DIRECTIONS FOR THIS TASK – Transcribe the records exactly from the line with "def State.withFetchWord (s" to the end, both included.

(Saved data entries)
↓

-- ==== Sys2Proof/Machine/Step.lean ====
section
/-! DEFINITION. One step of the machine, and placing a command word where the very next step runs it. -/

namespace Sys2Proof.Machine

/-- One step: one completion by the engine, or one access by the host (spec/20_memory.md R103;
spec/70_reset_and_hazards.md R353). -/
def step (s : State) : Host.Outcome State Fault Refusal :=
  advance s

/-- The block does not fetch (spec/10_state.md R31): a command comes to it by a host write to CMD. `s` with the word
accepted (spec/70_reset_and_hazards.md R346) and the engine to move next (log 6). -/
def State.withFetchWord (s : State) (nbits w : Nat) : State :=
  s.placeCommand (tableWord nbits w)

end Sys2Proof.Machine
end

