-- ==== Sys2Proof/Machine/Core.lean ====
section
/-! DEFINITION. The machine as the host reads it. -/

def Sys2Proof.core : Host.Core := {
  State := Sys2Proof.Machine.State, Fault := Sys2Proof.Machine.Fault,
  Refusal := Sys2Proof.Machine.Refusal, step := Sys2Proof.Machine.step, reset := Sys2Proof.Machine.State.reset }
end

↑

EXERCISE ANSWER –
def State.withFetchWord (s : State) (nbits w : Nat) : State :=
  s.placeCommand (tableWord nbits w)

end Sys2Proof.Machine
end

-- ==== Sys2Proof/Machine/Core.lean ====
section
/-! DEFINITION. The machine as the host reads it. -/

def Sys2Proof.core : Host.Core := {
  State := Sys2Proof.Machine.State, Fault := Sys2Proof.Machine.Fault,
  Refusal := Sys2Proof.Machine.Refusal, step := Sys2Proof.Machine.step, reset := Sys2Proof.Machine.State.reset }
end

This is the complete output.